> _What you are asked to do_: Please retype the material beneath this task exactly, starting with its first line and finishing with the line containing "s.writeMask hp .db v".

> _Material to process_:

/-- A write of a register in a port's block of the port registers (R292, R295, R296). -/
def State.writePortReg (s : State) (hp : Fin 4) (p : Fin 8) (b : Nat) (v : Word) : State :=
  let w : BitVec 45 := v.zeroExtend 45
  match b with
  | 0x008 => s.writeTsqRd hp p v
  | 0x00C =>
    if !s.may hp .ports then s.denied (0x8000 + 0x400 * p.val + b) else s.mapPort p fun x => { x with tsq := x.tsq.clear v 8 }
  | 0x018 => s.mapHost hp fun h => { h with half := h.half.set p (h.half[p] &&& ~~~w) }
  | 0x01C => s.mapHost hp fun h => { h with half := h.half.set p (h.half[p] &&& ~~~(w <<< 32)) }
  | _ => s

/-- A write of a register in the grid and converter block (R389). -/
def State.writeGridReg (s : State) (hp : Fin 4) (a : Nat) (v : Word) : State :=
  if a = 0x7904 then s.writeGqRd hp v
  else if a = 0x7908 then s.mapHost hp fun h => { h with gq := h.gq.clear v 6 }
  else if 0x7A00 ≤ a && a < 0x7B00 then
    let n : Fin 8 := Fin.ofNat 8 ((a - 0x7A00) / 32)
    match a % 32 with
    | 0x0C => s.writeCpRxRd hp n v
    | 0x10 => s.writeCpTxWr hp n v
    | _ => s
  else s

/-- A write of a register in the host-port block (R452, R453). -/
def State.writeHostReg (s : State) (hp : Fin 4) (a : Nat) (v : Word) : State :=
  match a with
  | 0x1020 => s.mapHost hp fun h => { h with db := h.db &&& ~~~v }
  | 0x1024 => s.writeMask hp .db v
  | 0x1028 => s.mapHost hp fun h => { h with hwEvents := h.hwEvents &&& ~~~v }
  | 0x102C => s.writeMask hp .hw v
  | 0x1030 => s.writePeerRing hp v
  | 0x1034 => s.writeHpReset hp v
  | 0x1080 => s.mapHost hp fun h => { h with imbColl := h.imbColl &&& ~~~(v.extractLsb' 16 8) }
  | 0x1094 => s.writeNqRd hp v
  | 0x1098 => s.mapHost hp fun h => { h with notices := h.notices.clear v 8 }
  | _ =>
    if 0x1040 ≤ a && a < 0x1060 then s.writeImb hp (Fin.ofNat 8 ((a - 0x1040) / 4)) v
    else if 0x10C0 ≤ a && a < 0x1100 then s.writeLock hp (Fin.ofNat 16 ((a - 0x10C0) / 4)) v
    else s

/-- A write of a register in the system block (R486, R487). -/
def State.writeSystemReg (s : State) (hp : Fin 4) (a : Nat) (v : Word) : State :=
  match a with
  | 0x010 => s.writeStrobe hp v
  | 0x200 => s.writeDwCtrl hp v
  | 0x204 => s.writeDwAddr hp v
  | 0x208 => s.writeDw hp v
  | 0x20C => if v.getLsbD 0 then s.mapHost hp fun h => { h with dwErr := false } else s
  | _ => if 0x100 ≤ a && a < 0x140 && a % 8 = 4 then s.writeGroupCtrl hp (Fin.ofNat 8 ((a - 0x100) / 8)) v else s

/-- A 32-bit base write of an implemented register; one whose fields are all RO ignores it (R12, R474). -/
def State.writeReg (s : State) (hp : Fin 4) (a : Nat) (v : Word) : State :=
  if a < 0x1000 then s.writeSystemReg hp a v
  else if a < 0x2000 then s.writeHostReg hp a v
  else if a = 0x2010 then s.requestCapture hp v
  else if a = 0x2044 then s.hostCoverage hp v.toNat
  else if a = 0x3B04 then s.writeEvqRd hp v
  else if a = 0x3B08 then s.mapHost hp fun h => { h with evq := h.evq.clear v 9 }
  else if 0x7800 ≤ a && a < 0x8000 then s.writeGridReg hp a v
  else if 0x8000 ≤ a && a < 0xA000 then s.writePortReg hp (Fin.ofNat 8 ((a - 0x8000) / 0x400)) (a % 0x400) v
  else if 0xE400 ≤ a && a < 0xE800 then
    match laneOf hp with
    | some l => s.writeLaneReg l a v
    | none => s
  else if a = 0xF210 then (if v.getLsbD 16 then s.mapHost hp fun h => { h with dumpErr := false } else s)
  else s
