-- ==== Sys2Proof/Machine/Registers.lean ====
section
/-! DEFINITION. Accesses of a host port's bus: SPI transactions, reads and writes of the window, aliases, the direct window, and parcel memory (R434 to R436, R444, R467 to R491, R512). -/

namespace Sys2Proof.Machine

/-! ### SPI transactions (R434 to R436, R472, R473) -/

/-- SPI_WRITE (R434, R435): whole words from the address on. -/
def execSpiWrite (hp : Fin 4) (addr : Nat) (words : List Word) (s : State) : Out :=
  if hp.val < 2 then .next s
  else s.opened fun t =>
    if addr % 4 ≠ 0 then t.spiBusError hp addr 3 true
    else t.each words.zipIdx fun u e => u.spiPut hp (spiAddr addr e.2) e.1

/-- SPI_READ (R434, R435): the status byte as it stood at the start, then the words. -/
def execSpiRead (hp : Fin 4) (addr count : Nat) (s : State) : Out :=
  if hp.val < 2 then .next s
  else
    let s1 := s.emit (.spiByte hp (s.spiStatusByte hp))
    let zeros := fun t : State => t.each (List.range count) fun u _ => u.emit (.read hp 0)
    if !s.afterBoot then .next (zeros s1)
    else if addr % 4 ≠ 0 then .next (zeros (s1.spiBusError hp addr 3 false))
    else .next (s1.each (List.range count) fun u i => u.spiGet hp (spiAddr addr i))

/-- SPI_STATUS (R436). -/
def execSpiStatus (hp : Fin 4) (s : State) : Out :=
  if hp.val < 2 then .next s
  else .next ((s.emit (.spiByte hp (s.spiStatusByte hp))).mapHost hp fun h =>
    { h with spiErr := false, spiBadOp := false, spiPartial := false })

/-- SPI_BAD_OPCODE (R434). -/
def execSpiBadOpcode (hp : Fin 4) (s : State) : Out :=
  if hp.val < 2 then .next s else .next (s.mapHost hp fun h => { h with spiBadOp := true })

/-- SPI_CS_CUT (R435): the cut word is not performed, and counts as a bus error. -/
def execSpiCsCut (hp : Fin 4) (addr : Nat) (write : Bool) (s : State) : Out :=
  if hp.val < 2 then .next s
  else s.opened fun t => (t.mapHost hp fun h => { h with spiPartial := true }).spiBusError hp addr 2 write

/-! ### The window (R467 to R478) -/

/-- REGISTER_WRITE (R474). -/
def execRegisterWrite (hp : Fin 4) (acc : Access) (v : BitVec 64) (s : State) : Out := s.opened fun t => t.busWrite hp acc v

/-- An access at an alias of a base register (R477). -/
def aliasAccess (acc : Access) (kind : Nat) : Access := ⟨acc.addr % 2 ^ 16 + kind * 2 ^ 16, acc.width⟩

/-- ALIAS_SET_WRITE (R477). -/
def execAliasSetWrite (hp : Fin 4) (acc : Access) (v : Word) (s : State) : Out :=
  s.opened fun t => t.busWrite hp (aliasAccess acc 1) (v.zeroExtend 64)

/-- ALIAS_CLEAR_WRITE (R477). -/
def execAliasClearWrite (hp : Fin 4) (acc : Access) (v : Word) (s : State) : Out :=
  s.opened fun t => t.busWrite hp (aliasAccess acc 2) (v.zeroExtend 64)

/-- ALIAS_TOGGLE_WRITE (R477). -/
def execAliasToggleWrite (hp : Fin 4) (acc : Access) (v : Word) (s : State) : Out :=
  s.opened fun t => t.busWrite hp (aliasAccess acc 3) (v.zeroExtend 64)

/-- REGISTER_READ (R467 to R473). -/
def execRegisterRead (hp : Fin 4) (acc : Access) (s : State) : Out :=
  if s.afterBoot then .next (s.busRead hp acc)
  else if 2 ≤ hp.val then .next (s.emit (.read hp 0))
  else .next s

/-- PERF_READ (R512): a read of a performance value. -/
def execPerfRead (hp : Fin 4) (acc : Access) (s : State) : Out :=
  if s.afterBoot then .next (s.busRead hp acc)
  else if 2 ≤ hp.val then .next (s.emit (.read hp 0))
  else .next s

/-- PARCEL_WRITE (R444, R472): what lies past the 64 KiB reaches no memory of the port. -/
def execParcelWrite (hp : Fin 4) (offset : Nat) (data : List Byte) (s : State) : Out :=
  s.opened fun t => if 65536 < offset + data.length then t else t.writeParcel hp offset data

/-! ### The direct window (R487 to R490) -/

/-- DW_CTRL_WRITE (R490). -/
def execDwCtrlWrite (hp : Fin 4) (v : Word) (s : State) : Out := s.opened fun t => t.writeDwCtrl hp v

/-- DW_DATA_READ (R489). -/
def execDwDataRead (hp : Fin 4) (s : State) : Out := s.openRead hp fun t => t.readDw hp

/-- DW_DATA_WRITE (R489). -/
def execDwDataWrite (hp : Fin 4) (v : Word) (s : State) : Out := s.opened fun t => t.writeDw hp v

end Sys2Proof.Machine
end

> _Solved problem_:
/-- A write of a register in a port's block of the port registers (R292, R295, R296). -/
def State.writePortReg (s : State) (hp : Fin 4) (p : Fin 8) (b : Nat) (v : Word) : State :=
  let w : BitVec 45 := v.zeroExtend 45
  match b with
  | 0x008 => s.writeTsqRd hp p v
  | 0x00C =>
    if !s.may hp .ports then s.denied (0x8000 + 0x400 * p.val + b) else s.mapPort p fun x => { x with tsq := x.tsq.clear v 8 }
  | 0x018 => s.mapHost hp fun h => { h with half := h.half.set p (h.half[p] &&& ~~~w) }
  | 0x01C => s.mapHost hp fun h => { h with half := h.half.set p (h.half[p] &&& ~~~(w <<< 32)) }
  | _ => s

/-- A write of a register in the grid and converter block (R389). -/
def State.writeGridReg (s : State) (hp : Fin 4) (a : Nat) (v : Word) : State :=
  if a = 0x7904 then s.writeGqRd hp v
  else if a = 0x7908 then s.mapHost hp fun h => { h with gq := h.gq.clear v 6 }
  else if 0x7A00 ≤ a && a < 0x7B00 then
    let n : Fin 8 := Fin.ofNat 8 ((a - 0x7A00) / 32)
    match a % 32 with
    | 0x0C => s.writeCpRxRd hp n v
    | 0x10 => s.writeCpTxWr hp n v
    | _ => s
  else s

/-- A write of a register in the host-port block (R452, R453). -/
def State.writeHostReg (s : State) (hp : Fin 4) (a : Nat) (v : Word) : State :=
  match a with
  | 0x1020 => s.mapHost hp fun h => { h with db := h.db &&& ~~~v }
  | 0x1024 => s.writeMask hp .db v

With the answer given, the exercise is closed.